• [Requirement] In the entries below, find the line with "(20_memory.md R63). -/" and the line with "Chip.read, withCells, hk, hr]". Return those two lines and all lines between them, exactly.
Top of Given records
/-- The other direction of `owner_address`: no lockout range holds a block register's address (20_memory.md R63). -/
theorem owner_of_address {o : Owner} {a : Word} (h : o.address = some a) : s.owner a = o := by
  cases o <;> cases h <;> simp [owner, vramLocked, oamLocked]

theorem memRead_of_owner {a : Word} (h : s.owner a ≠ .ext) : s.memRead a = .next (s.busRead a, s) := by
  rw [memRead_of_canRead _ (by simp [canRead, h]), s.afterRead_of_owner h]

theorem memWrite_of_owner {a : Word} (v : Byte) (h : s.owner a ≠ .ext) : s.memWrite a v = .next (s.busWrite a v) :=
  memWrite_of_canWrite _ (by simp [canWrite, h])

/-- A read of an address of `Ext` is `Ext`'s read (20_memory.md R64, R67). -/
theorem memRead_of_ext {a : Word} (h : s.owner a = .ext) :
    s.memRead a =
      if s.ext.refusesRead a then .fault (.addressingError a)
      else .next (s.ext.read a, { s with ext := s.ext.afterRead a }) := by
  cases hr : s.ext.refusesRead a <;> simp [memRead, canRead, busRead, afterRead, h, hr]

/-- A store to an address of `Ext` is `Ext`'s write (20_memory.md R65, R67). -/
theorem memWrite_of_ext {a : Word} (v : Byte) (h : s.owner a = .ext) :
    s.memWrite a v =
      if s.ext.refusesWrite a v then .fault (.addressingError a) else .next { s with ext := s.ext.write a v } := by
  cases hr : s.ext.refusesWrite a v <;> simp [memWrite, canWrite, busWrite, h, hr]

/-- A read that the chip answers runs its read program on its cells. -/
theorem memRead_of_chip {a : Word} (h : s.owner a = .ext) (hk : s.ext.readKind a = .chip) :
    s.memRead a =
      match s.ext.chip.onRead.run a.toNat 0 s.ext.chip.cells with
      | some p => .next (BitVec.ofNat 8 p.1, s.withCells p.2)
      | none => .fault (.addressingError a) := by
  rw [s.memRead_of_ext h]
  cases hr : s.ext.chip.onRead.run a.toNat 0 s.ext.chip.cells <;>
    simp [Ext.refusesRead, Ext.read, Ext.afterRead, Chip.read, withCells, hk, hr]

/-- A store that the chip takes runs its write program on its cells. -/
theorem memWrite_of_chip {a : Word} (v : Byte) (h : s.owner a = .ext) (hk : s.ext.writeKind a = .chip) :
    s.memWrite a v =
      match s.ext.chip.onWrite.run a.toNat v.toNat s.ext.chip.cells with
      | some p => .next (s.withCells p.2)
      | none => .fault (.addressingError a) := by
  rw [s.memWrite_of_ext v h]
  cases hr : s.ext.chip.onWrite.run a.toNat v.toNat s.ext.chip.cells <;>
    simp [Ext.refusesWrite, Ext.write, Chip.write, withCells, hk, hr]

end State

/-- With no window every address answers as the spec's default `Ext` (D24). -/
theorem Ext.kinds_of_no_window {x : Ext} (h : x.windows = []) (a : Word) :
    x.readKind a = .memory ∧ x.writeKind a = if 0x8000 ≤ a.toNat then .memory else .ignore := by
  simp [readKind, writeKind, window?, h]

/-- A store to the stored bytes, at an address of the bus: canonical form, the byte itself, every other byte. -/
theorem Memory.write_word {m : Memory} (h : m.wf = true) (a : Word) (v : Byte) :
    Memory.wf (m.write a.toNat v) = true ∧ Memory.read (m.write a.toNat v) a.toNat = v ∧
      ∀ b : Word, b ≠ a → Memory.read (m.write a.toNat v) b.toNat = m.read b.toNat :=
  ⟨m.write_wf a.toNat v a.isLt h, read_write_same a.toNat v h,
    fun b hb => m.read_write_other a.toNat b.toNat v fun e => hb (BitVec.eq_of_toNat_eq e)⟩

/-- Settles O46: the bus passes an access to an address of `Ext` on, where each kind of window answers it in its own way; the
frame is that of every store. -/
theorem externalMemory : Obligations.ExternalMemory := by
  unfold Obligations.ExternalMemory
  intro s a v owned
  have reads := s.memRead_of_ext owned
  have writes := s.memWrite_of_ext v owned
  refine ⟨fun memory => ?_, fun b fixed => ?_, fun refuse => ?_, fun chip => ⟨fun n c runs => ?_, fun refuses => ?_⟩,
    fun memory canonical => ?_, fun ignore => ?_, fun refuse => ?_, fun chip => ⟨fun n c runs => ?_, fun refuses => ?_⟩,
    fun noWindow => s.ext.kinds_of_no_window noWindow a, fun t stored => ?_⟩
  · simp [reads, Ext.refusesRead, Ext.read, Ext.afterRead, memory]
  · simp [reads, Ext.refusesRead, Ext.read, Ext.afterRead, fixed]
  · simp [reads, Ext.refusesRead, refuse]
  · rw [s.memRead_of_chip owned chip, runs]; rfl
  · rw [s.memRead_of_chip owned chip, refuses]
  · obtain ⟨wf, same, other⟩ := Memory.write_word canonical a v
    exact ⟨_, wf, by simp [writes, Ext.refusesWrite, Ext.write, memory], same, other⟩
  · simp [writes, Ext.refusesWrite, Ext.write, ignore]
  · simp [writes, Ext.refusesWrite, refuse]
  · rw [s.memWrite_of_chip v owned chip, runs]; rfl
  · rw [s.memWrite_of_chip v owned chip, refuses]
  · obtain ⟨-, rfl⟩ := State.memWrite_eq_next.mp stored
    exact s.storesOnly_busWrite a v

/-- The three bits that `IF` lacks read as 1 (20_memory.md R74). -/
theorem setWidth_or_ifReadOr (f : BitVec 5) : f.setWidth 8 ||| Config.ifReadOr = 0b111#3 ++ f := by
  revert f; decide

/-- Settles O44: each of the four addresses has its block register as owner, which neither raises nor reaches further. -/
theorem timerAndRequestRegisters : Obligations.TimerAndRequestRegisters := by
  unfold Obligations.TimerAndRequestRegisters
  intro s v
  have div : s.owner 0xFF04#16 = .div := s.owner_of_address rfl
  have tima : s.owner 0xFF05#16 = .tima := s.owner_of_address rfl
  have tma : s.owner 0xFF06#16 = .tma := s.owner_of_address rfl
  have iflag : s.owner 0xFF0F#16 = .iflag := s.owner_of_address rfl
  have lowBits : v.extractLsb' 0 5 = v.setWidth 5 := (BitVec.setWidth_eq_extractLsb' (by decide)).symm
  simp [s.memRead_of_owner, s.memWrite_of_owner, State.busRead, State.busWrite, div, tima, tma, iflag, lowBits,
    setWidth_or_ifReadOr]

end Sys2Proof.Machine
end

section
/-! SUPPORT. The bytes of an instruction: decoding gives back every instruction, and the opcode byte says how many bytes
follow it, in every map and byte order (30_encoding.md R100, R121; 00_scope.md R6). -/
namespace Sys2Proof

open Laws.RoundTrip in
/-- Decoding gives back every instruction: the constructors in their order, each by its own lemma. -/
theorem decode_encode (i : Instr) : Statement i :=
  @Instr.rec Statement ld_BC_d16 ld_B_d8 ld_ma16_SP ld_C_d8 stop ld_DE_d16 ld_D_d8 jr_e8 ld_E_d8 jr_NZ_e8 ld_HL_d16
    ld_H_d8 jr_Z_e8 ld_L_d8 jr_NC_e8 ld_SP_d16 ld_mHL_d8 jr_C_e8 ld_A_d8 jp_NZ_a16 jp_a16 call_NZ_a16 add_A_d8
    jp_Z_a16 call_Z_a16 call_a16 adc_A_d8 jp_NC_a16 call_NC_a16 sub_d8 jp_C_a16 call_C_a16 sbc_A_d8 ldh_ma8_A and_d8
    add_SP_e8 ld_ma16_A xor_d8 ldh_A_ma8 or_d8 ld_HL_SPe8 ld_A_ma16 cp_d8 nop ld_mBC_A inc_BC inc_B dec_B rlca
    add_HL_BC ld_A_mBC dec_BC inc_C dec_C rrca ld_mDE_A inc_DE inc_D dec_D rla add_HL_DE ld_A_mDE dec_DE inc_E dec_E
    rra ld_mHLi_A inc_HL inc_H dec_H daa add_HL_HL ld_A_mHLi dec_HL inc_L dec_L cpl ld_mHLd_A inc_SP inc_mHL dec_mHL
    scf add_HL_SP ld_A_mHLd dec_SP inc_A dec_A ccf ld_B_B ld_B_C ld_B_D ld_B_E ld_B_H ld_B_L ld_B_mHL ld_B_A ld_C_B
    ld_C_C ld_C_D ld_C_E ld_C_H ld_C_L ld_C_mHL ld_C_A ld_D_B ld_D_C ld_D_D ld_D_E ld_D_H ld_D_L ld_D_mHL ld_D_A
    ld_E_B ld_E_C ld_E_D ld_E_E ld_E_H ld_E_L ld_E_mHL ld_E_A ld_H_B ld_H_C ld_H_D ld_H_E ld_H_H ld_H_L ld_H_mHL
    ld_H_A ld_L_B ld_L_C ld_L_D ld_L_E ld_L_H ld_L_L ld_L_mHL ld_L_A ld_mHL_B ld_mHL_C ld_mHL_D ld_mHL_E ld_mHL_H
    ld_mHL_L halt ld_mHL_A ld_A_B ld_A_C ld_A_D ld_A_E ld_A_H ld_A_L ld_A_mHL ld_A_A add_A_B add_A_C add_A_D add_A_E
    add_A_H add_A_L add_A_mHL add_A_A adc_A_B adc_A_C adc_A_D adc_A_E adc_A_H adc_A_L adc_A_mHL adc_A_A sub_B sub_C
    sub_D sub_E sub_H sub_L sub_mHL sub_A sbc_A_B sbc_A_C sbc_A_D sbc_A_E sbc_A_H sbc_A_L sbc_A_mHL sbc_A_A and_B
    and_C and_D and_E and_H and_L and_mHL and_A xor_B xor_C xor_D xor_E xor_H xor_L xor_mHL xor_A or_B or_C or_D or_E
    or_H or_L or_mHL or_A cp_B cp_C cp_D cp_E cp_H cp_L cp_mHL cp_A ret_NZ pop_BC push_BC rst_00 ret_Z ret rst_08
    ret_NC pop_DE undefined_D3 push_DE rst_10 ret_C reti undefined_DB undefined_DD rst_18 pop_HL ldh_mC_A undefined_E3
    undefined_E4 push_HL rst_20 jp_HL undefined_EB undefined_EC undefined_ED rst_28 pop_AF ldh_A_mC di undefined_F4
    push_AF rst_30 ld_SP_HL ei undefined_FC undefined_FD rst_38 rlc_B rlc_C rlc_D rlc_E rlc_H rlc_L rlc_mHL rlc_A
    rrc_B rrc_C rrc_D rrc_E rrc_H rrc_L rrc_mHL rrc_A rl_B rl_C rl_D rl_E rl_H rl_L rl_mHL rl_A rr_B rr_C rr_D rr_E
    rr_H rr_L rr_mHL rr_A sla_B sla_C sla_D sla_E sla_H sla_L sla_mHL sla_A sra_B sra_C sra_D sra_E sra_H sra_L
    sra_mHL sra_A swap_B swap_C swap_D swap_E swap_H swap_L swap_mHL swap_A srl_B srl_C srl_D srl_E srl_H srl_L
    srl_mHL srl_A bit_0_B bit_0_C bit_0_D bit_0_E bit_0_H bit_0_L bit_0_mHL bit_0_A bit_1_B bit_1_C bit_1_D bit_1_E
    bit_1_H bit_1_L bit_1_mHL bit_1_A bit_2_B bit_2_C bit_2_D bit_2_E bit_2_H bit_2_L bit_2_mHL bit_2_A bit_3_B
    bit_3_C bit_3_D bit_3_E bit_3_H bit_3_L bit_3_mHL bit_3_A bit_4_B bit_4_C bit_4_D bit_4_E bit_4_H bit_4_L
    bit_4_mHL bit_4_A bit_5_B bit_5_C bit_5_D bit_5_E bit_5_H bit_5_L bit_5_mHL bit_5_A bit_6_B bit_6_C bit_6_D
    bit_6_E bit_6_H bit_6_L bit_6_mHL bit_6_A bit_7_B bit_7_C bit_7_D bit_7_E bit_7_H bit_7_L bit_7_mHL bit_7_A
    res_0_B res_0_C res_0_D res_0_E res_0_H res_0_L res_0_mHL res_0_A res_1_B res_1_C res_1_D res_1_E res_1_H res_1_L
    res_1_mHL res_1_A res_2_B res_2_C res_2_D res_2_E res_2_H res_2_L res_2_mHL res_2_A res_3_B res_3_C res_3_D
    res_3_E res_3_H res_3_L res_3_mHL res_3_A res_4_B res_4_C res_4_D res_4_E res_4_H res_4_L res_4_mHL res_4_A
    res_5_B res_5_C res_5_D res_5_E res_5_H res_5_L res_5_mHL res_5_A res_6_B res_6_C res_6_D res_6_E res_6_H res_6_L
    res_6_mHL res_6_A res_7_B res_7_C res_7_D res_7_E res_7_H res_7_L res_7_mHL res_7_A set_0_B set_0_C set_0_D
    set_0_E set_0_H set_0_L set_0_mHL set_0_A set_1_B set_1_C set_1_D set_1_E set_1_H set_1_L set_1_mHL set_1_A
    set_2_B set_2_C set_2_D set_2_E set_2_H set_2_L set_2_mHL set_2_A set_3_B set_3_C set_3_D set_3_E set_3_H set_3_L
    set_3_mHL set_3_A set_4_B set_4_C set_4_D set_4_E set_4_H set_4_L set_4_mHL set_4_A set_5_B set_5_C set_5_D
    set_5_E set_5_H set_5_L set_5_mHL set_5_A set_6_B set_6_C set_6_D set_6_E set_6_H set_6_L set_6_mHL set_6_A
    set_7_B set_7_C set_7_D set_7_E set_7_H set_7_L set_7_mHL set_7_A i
Bottom of Given records
Top of Given records
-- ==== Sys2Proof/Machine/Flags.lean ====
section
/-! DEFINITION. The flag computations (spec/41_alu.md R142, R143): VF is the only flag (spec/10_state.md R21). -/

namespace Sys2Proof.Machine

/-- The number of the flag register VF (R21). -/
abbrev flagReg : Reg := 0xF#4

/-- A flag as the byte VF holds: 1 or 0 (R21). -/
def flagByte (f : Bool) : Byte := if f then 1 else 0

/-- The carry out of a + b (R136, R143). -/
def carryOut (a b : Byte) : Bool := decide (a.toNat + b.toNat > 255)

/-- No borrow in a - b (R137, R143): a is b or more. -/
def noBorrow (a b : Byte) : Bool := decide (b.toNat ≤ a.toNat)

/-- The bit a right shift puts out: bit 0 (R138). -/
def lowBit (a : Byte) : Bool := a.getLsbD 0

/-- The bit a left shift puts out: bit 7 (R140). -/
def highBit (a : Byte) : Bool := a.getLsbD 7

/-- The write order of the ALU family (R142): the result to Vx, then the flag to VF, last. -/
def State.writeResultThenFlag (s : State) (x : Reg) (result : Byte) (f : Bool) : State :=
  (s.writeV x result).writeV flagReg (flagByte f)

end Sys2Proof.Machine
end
Bottom of Given records
• [Output for this task]
/-- The other direction of `owner_address`: no lockout range holds a block register's address (20_memory.md R63). -/
theorem owner_of_address {o : Owner} {a : Word} (h : o.address = some a) : s.owner a = o := by
  cases o <;> cases h <;> simp [owner, vramLocked, oamLocked]

theorem memRead_of_owner {a : Word} (h : s.owner a ≠ .ext) : s.memRead a = .next (s.busRead a, s) := by
  rw [memRead_of_canRead _ (by simp [canRead, h]), s.afterRead_of_owner h]

theorem memWrite_of_owner {a : Word} (v : Byte) (h : s.owner a ≠ .ext) : s.memWrite a v = .next (s.busWrite a v) :=
  memWrite_of_canWrite _ (by simp [canWrite, h])

/-- A read of an address of `Ext` is `Ext`'s read (20_memory.md R64, R67). -/
theorem memRead_of_ext {a : Word} (h : s.owner a = .ext) :
    s.memRead a =
      if s.ext.refusesRead a then .fault (.addressingError a)
      else .next (s.ext.read a, { s with ext := s.ext.afterRead a }) := by
  cases hr : s.ext.refusesRead a <;> simp [memRead, canRead, busRead, afterRead, h, hr]

/-- A store to an address of `Ext` is `Ext`'s write (20_memory.md R65, R67). -/
theorem memWrite_of_ext {a : Word} (v : Byte) (h : s.owner a = .ext) :
    s.memWrite a v =
      if s.ext.refusesWrite a v then .fault (.addressingError a) else .next { s with ext := s.ext.write a v } := by
  cases hr : s.ext.refusesWrite a v <;> simp [memWrite, canWrite, busWrite, h, hr]

/-- A read that the chip answers runs its read program on its cells. -/
theorem memRead_of_chip {a : Word} (h : s.owner a = .ext) (hk : s.ext.readKind a = .chip) :
    s.memRead a =
      match s.ext.chip.onRead.run a.toNat 0 s.ext.chip.cells with
      | some p => .next (BitVec.ofNat 8 p.1, s.withCells p.2)
      | none => .fault (.addressingError a) := by
  rw [s.memRead_of_ext h]
  cases hr : s.ext.chip.onRead.run a.toNat 0 s.ext.chip.cells <;>
    simp [Ext.refusesRead, Ext.read, Ext.afterRead, Chip.read, withCells, hk, hr]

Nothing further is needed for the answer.